Like A Corset UndoneLike A Corset Undone
Edited By: J. Blackmore
Circlet Press
ISBN: 978-1885865878
September 2009





Reviewed By: Steven Hart

Like a Corset Undone is an anthology of steampunk erotica that has the undeniably lush, pungent, laciness of upper crust Victorian stroke fiction a la The Pearl.  A fair number of quasi-feminist buckles are swashed as ladies in stays and bloomers get the upper hand over lubricious tumescent men. Male readers, however, will not feel either slighted or abused by their dainty victories. The sex here is as steamy as the era it represents, one in which the superhuman power of gargantuan machines still dazzled enough to make the mechanistic release of steam feel orgasmic.

 Some of the ladies as in “Adventures Underground” by Cartmine Bligh connive prettily to suffer the lash, as is their secret wont, and there is a general sense of extremely naughty, if not piratical, fun about the entire book.  These stories are to my mind more Edwardian than Victorian.  They take place after the actual Industrial Revolution when people began to contemplate the larger meaning and possible refinement of machines, not just to create more of them.  The prose style is universally suited to about the year 1900, and as such is usually a cut above our contemporary grunt and scratch style of the early 21st century.  These writers know about gerundives and the complex sentence.  So basically, the news for readers is good.

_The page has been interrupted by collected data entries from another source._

-- ==== Sys2Proof/Machine/State.lean ====
section
/-! DEFINITION. The state of the machine (10_state.md), the reasons a step can stop, and the state at launch. -/

namespace Sys2Proof.Machine

/-- How far the drum's set-up order `dia`, `dwc`, `dcl` has come (70_reset_and_hazards.md rule R384). The model's own field:
it is what tells an out-of-order sequence, which a model must refuse, from one in order. -/
inductive DrumSetup where
  | idle       -- no set-up begun
  | addressed  -- `dia` given
  | counted    -- `dia`, then `dwc` given
deriving DecidableEq, Repr

/-- The PDP-1D state that 10_state.md rule R35 names and gives no behaviour: no instruction of the model reads or writes it.
The Link is one bit (47_pdp1d.md rule R337). R35 gives no other width, and these are the model's (DESIGN CHOICE,
notes/assumptions/35.md): ring mode and restrict mode, each entered and left, are one Boolean each, and the rest natural
numbers. -/
structure Pdp1dState where
  link : Bool
  ringMode : Bool
  restrictMode : Bool
  charPosition : Nat
  memoryNaming : Nat
  trapBuffer : Nat
  clock : Nat
deriving DecidableEq, Repr

/-- The state (10_state.md rules R20 to R37). -/
structure State where
  /-- AC, the accumulator (rule R20). -/
  ac : Word
  /-- IO, the in-out register (rule R21). -/
  io : Word
  /-- PC, the program counter (rule R23). -/
  pc : Addr
  /-- OV, the overflow flag (rule R24). -/
  ov : Bool
  /-- PF[1..6], the program flags (rule R25). -/
  pf : Six
  /-- SS[1..6], the sense switches, inputs held constant (rule R26). -/
  ss : Six
  /-- TW, the console test word, an input held constant (rule R28). -/
  tw : Word
  /-- MB, the memory buffer (rule R29). -/
  mb : Word
  /-- RUN (rule R30). -/
  run : Bool
  /-- M, the core memory (rule R31). -/
  mem : Mem
  /-- The devices' own states δ (45_iot_standard.md rule R220(b)), by option; an option not listed is in its first state. -/
  devs : List (Opt × DevState)
  /-- The drum's set-up order (rule R384), the model's own. -/
  drum : DrumSetup
  /-- The PDP-1D state that is named only (rule R35). -/
  named1d : Pdp1dState
  /-- The parameters of the installation (00_scope.md rules R7 to R10), constant. -/
  cfg : Config
deriving DecidableEq, Repr

/-- The reasons for which the processor has no step. None is an event of the machine with a handler (60_exceptions.md rule
R360). -/
inductive Fault where
  /-- Raised by `step` when RUN = 0: a halted computer has no step (rules R30, R362). Safe: no state follows. -/
  | halted
  /-- Raised by the effective address of any deferring instruction whose defer chain is circular: the instruction never
  completes (rule R55). Safe: the divergence has no later state. -/
  | deferLoop
  /-- Raised by `xct` when a chain of `xct` never reaches another instruction (rule R140(5)). Safe, as `deferLoop`. -/
  | xctLoop
  /-- Raised by an in-out transfer with the wait bit, and by `ioh`, when no completion pulse comes: the processor is stuck,
  RUN stays 1 (rules R221, R222). Safe: no further instruction is executed. -/
  | inOutWait
deriving DecidableEq, Repr

/-- The reasons for which the model gives an instruction no meaning (`refuse` of 00_scope.md rule R16). All are safe: no
state follows a refusal, so nothing can be proved of one. -/
inductive Refusal where
  /-- Raised by `exec` for an instruction that has no meaning yet. -/
  | notModelled (mnemonic : String)
  /-- Raised by any in-out word that no installed option claims (rule R220). -/
  | noInstalledDevice
  /-- Raised by any in-out word that two installed options claim (rule R220). -/
  | twoOptionsClaim
  /-- Raised by the Type 120 instructions when the configuration does not supply the break mechanism (rule R365, D27). -/
  | noBreakMechanism
  /-- Raised by `dwc` and `dcl` when the drum's set-up order is broken (rule R384). -/
  | drumOutOfOrder
  /-- Raised by `lch` and `dch`: PDP-1D character instructions, semantics not in the source (rules R320, R321). -/
  | characterInstruction
  /-- Raised by `tad`: PDP-1D 2's complement add, carry and Link behaviour not in the source (rule R322). -/
  | twosComplementAdd
  /-- Raised by every word of code 74 on the PDP-1D: semantics not in the source (rule R329). -/
  | group74
  /-- Raised by the PDP-1D in-out codes: their `dev_iot` is not defined by any source (47_pdp1d.md section 5). -/
  | pdp1dInOut
deriving DecidableEq, Repr

/-- The machine at launch (rules R36, R380): RUN = 1 is the spec's; every other value is the model's choice
(notes/assumptions/2.md, 3.md). Memory lists nothing. -/
def State.reset : State :=
  { ac := launchWord, io := launchWord, pc := launchPc, ov := false, pf := Six.clear, ss := Six.clear, tw := launchWord,
    mb := launchWord, run := true, mem := [], devs := [], drum := .idle,
    named1d := { link := false, ringMode := false, restrictMode := false, charPosition := 0, memoryNaming := 0,
                 trapBuffer := 0, clock := 0 },
    cfg := launchConfig }

end Sys2Proof.Machine
end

This is my first adventure in steampunk. The challenge of this new and rather unformed genre is that the author is obliged to create a double anachronism.  Some concept of present or future technology has been displaced into the past prior to its actual creation or refinement.  Thus airships (dirigibles?) may dominate the skies in the hands of cross-dressing pirates who use electric pistols, (which seem to be sort of hyper stun guns) as in “The Sky Dancer” by R. E. Bond and “Skyway Robbery” by Angelia Sparrow and Naomi Brooks.

This latter story has a Munchausen quality in that Robin Hood’s descendent has taken up piracy in an air ship as he battles the Edisonians, another corps of techno-pirates.  Once a raid on the enemy airship is successfully completed, Robin hungrily falls to a lengthy and detailed rimming and buggering of Will (Scarlet?).  That happy event is interrupted by the entrance of Robin’s girlfriend, Marian. She intrudes upon the scene in drag, nether parts still dripping from the excitement of the fray.  Thus she is ready to join in celebrating the Captain’s captivating cock.  It is reported in fact to be larger than Little John’s fighting staff – a likely story, eh, girls?

The trick of doing steampunk well is to make all these temporal collisions both necessary to the story, and exciting inclusions.  Steam engines per se are pretty dull unless you get off on such things, no matter what they are attached to or whatever bizarre function they are set to perform.  The danger lies in simply writing Victorian porn with some murky science fiction thrown in for effect or to meet the editors’ Call for Submissions.  Good and bad examples appear in this volume.

Then too all these airships and sundry other machinery that populate these fictive skies must be belching massive quantities of carbon fuel exhaust, a problem that seems not to trouble these authors at all.  In short, it is as though they find the Industrial Age a sort of divine intervention in human affairs, with none of the demonic effects we now know to be the case.  They forget that it took half of the 20th century to clean up a fair portion of the soot left in Europe from the 19th.

One area that seems particularly irksome is the tendency to explain all sorts of anomalies by the fact that character X is from an alternate universe and thus able to do and think all sorts of things ordinary Victorians do not.  Without some explanation of how or why this person is around, the effect is that of a bad deus ex machina, a simple cheat to get the problem off stage.

The other pitfall of steampunk is applying the mental habits of the late 20th Century to that of the late 19th.  Few of these writers seem to have made it to the 21st. While I am perfectly willing to accept the post-modern dictum that history is not the study of group think, I am also aware that economic conditions and oppressions of empire impel people into certain point’s of view.  I am all for the exception in such matters but the author has to justify his/her choices, not just post them like surprise counterindications about the past.  It’s a tricky problem.

Some authors here solve the anamolies very well, like Roxy Katt, who describes her voluptuous female characters as the literal embodiment of the zeppelin in “The Zeppelin Raiders””

Ah, but the feature of the suit that had immediately arrested Constance’s attention was not the voluptuousness of breast and buttock, nor the claustrophobic cocooning of the suit’s design, but the tightly armored groin covering which was a kind of metal dome  or codpiece – an enormous one – tightly fastened to the form fitting suit.  “Mother ,”Constance had said, “if I may be so bold, “ she gestured between the legs of the suit not quite managing  to suppress an involuntary giggle, “What on earth…? 

Probably the best way to look at these stories is as outsized fantasy – erotic fairy tales -- with a nod to science fiction for the fun of it.  I don’t see how anyone can go wrong with Like a Corset Undone as the title alone is an invitation to the most luscious fantasy. It just requires that the reader take it as that, and not demand too much in the way of actual history or science as its basis.